DS: iPad juga tentunya menjadi salah satu kelebihan yang akan ditawarkan Papataka, saya lihat juga sudah ada gambar iPad, ada perkembangan yang bisa di share, karena saya yakin trend iPad akan lumayan heboh kalau sudah tersedia secara 'resmi' atau lebih murah dari yang sekarang ada.
P: Di atas saya sudah berbicara tentang iPad dan eReader. In any case, papataka.com men-support iPad. Papataka.com sedang membuat aplikasi supaya e-books kami bisa di baca di iPad.
DS: Pertumbuhan internet lokal sangat pesat, bagaimana pendapat Papataka tentang hal ini?
P: Fantastik. Indonesia termasuk ke dalam TOP 5 pengguna Face Book dan Twitter di dunia.
DS: Ada pesan atau saran untuk startup lokal dan para praktisi internet kita?
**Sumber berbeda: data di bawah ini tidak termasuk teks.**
/-- STALE_US of 0 stops a stale-tail timer (R191). -/
def State.staleCommitted (s : State) : State :=
  s.fold.folds.foldl (fun (s : State) (e : Nat × Fold) =>
    if e.2.staleRun && s.rd (F.FLD_F_STALE_STALE_US e.1) == 0 then
      s.setFold e.1 { s.foldOf e.1 with staleRun := false } else s) s

/-- Every CONFIG_COMMIT that waited completes. -/
def State.commitAnswers (s : State) (p bits : Nat) : State :=
  s.commits.foldl (fun (s : State) w => s.commitDone w p bits) { s with commits := [] }

/-- DE follows a wiring that a commit has changed (R285). -/
def State.wireCommitted (s old : State) : State :=
  (List.range 64).foldl (fun (s : State) n =>
    if s.rd (F.SP_CTL_WIRE n) = old.rd (F.SP_CTL_WIRE n) then s
    else if s.rd (F.SP_CTL_WIRE n) = 0 then s.deFull n
    else if (s.sp n).de && (s.sp n).tx.isNone then (s.setSp n { s.sp n with de := false }).emit (.de n false)
    else s) s

/-- The commit itself, in cycle B of boundary `p` (R438). -/
def State.commitNow (s : State) (p : Nat) : State :=
  let refused := refusedKey s.lensRefused s.foldRefused s.groupsRefused
  let diff := s.bankDiff
  let t := (s.exchange refused diff).keepRefused ((diff.filter refused).map (fun k => (k, s.shd k)))
  let t := ((t.commitMarks p).commitRefusals s).lensesCommitted s
  let t := (t.mirrorCommitted (diff.filter (fun k => !refused k))).schCommitted
    ((List.range 256).filter (fun k => s.bit (F.CAD_SCH_CTL_EN k)))
  let t := (((t.cadCommitted s).limitsCommitted s).wireCommitted s).staleCommitted.placeCheck.retryWaiting
  t.commitAnswers p (b2n s.lensRefused + 2 * b2n s.foldRefused)

/-- TARGET (R440). -/
def State.commitTarget (s : State) : Nat := s.rd F.CHIP_COMMIT_TARGET_LO_TARGET + s.rd F.CHIP_COMMIT_TARGET_HI_TARGET * 2 ^ 32

/-- The boundary after which the period number is `p` (R438 to R440). -/
def State.commitBoundary (s : State) (p : Nat) : State :=
  let pend := s.commitPending
  let why := 8 * b2n (s.bit F.CHIP_COMMIT_CTL_HOLD) + 4 * b2n (s.cad.sch.any (fun e => e.2.copying)) +
    2 * b2n (s.bit F.CHIP_COMMIT_STAT_RETIRING) + b2n (decide (p < s.commitTarget))
  if pend && why == 0 then s.commitNow p
  else
    let s := if pend then
        ((s.wr F.CHIP_COMMIT_STAT_WAITING 1).wr F.CHIP_COMMIT_STAT_WHY why |>.bump K.CHIP_CNT_COMMIT_WAIT).raise Code.CFG_COMMIT_WAIT
          Src.setup [p % 2 ^ 32, why, s.commitTarget % 2 ^ 32]
      else s
    let asked := fun (w : CommitWait) => match w.target with | some n => decide (n ≤ p) | none => true
    let go := fun (w : CommitWait) => !w.pending || (!pend && asked w)
    let ws := s.commits
    let s := { s with commits := (ws.filter (fun w => !go w)).map (fun w => { w with waited := w.waited || asked w }) }
    (ws.filter go).foldl (fun (s : State) w => s.commitDone w p 0) s

/-! ### Retiring the old bank (R441) -/

/-- Something still uses the old bank: a task not yet resolved, held or waiting work, or an inbound lookup. -/
def State.bankInUse (s : State) (bank : Bool) : Bool :=
  s.drv.drv.any (fun e => e.2.fold.any (fun t => t.bank == bank) ||
    (match e.2.exec with
     | some x => x.task.bank == bank && (x.phase == .gate || x.phase == .ready || x.phase == .ordWait)
     | none => false)) ||
  s.drv.waiting.any (fun t => t.bank == bank) ||
  (match s.vin.cyc with
   | some c => c.bank == bank && (c.stage != .ended && c.stage != .ignored)
   | none => false)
P: We are really no expert, bukan pada tempatnya kita mengajari, tapi dalam management meeting kita selalu saling mengingatkan untuk:
Be positive
Be realistic
Kerja keras!!
Saya sendiri berharap koleksi untuk buku digital lokal cepat terealisasi di Papataka, karena untuk user kebanyakan, buku lokal masih mendominasi, dan bisa jadi ujian sebenarnya adalah ketika Papataka masuk ke pasar buku lokal, tapi untuk tujuan memberikan harga yang lebih murah untuk buku impor terbaru serta mengembangkan dunia baca dan dunia buku secara luas yang ramah teknologi terbaru, Papataka bisa menjadi salah satu jawabannya.
Untuk mencoba layanan Papataka, serta melakukan test akan tampilan e-book di personal computer, anda bisa mengunduh buku gratis yang disediakan Papataka, dengan menggunakan Adobe Digital Edition, yang juga bisa diunduh secara gratis, setelah anda mendaftarkan diri untuk mempunyai Adobe account.
Ok, Papataka kini telah memasuki tahap selanjutnya dari perjalanan mereka, meski masih dalam taraf beta, tetapi transaksi telah bisa dilakukan, bagaimana pendapat anda tentang Papataka? Apakah mereka bisa terus mengembangkan diri di masa mendatang? Mari share pendapat anda pada kolom komentar.
PS: Pada tulisan saya terdahulu tentang Papataka, ada koreksi yang saya dapatkan dari pihak Papataka, yaitu iRiver Story adalah buatan iRiver Corporation, Korea, bukan buatan Sony Inc.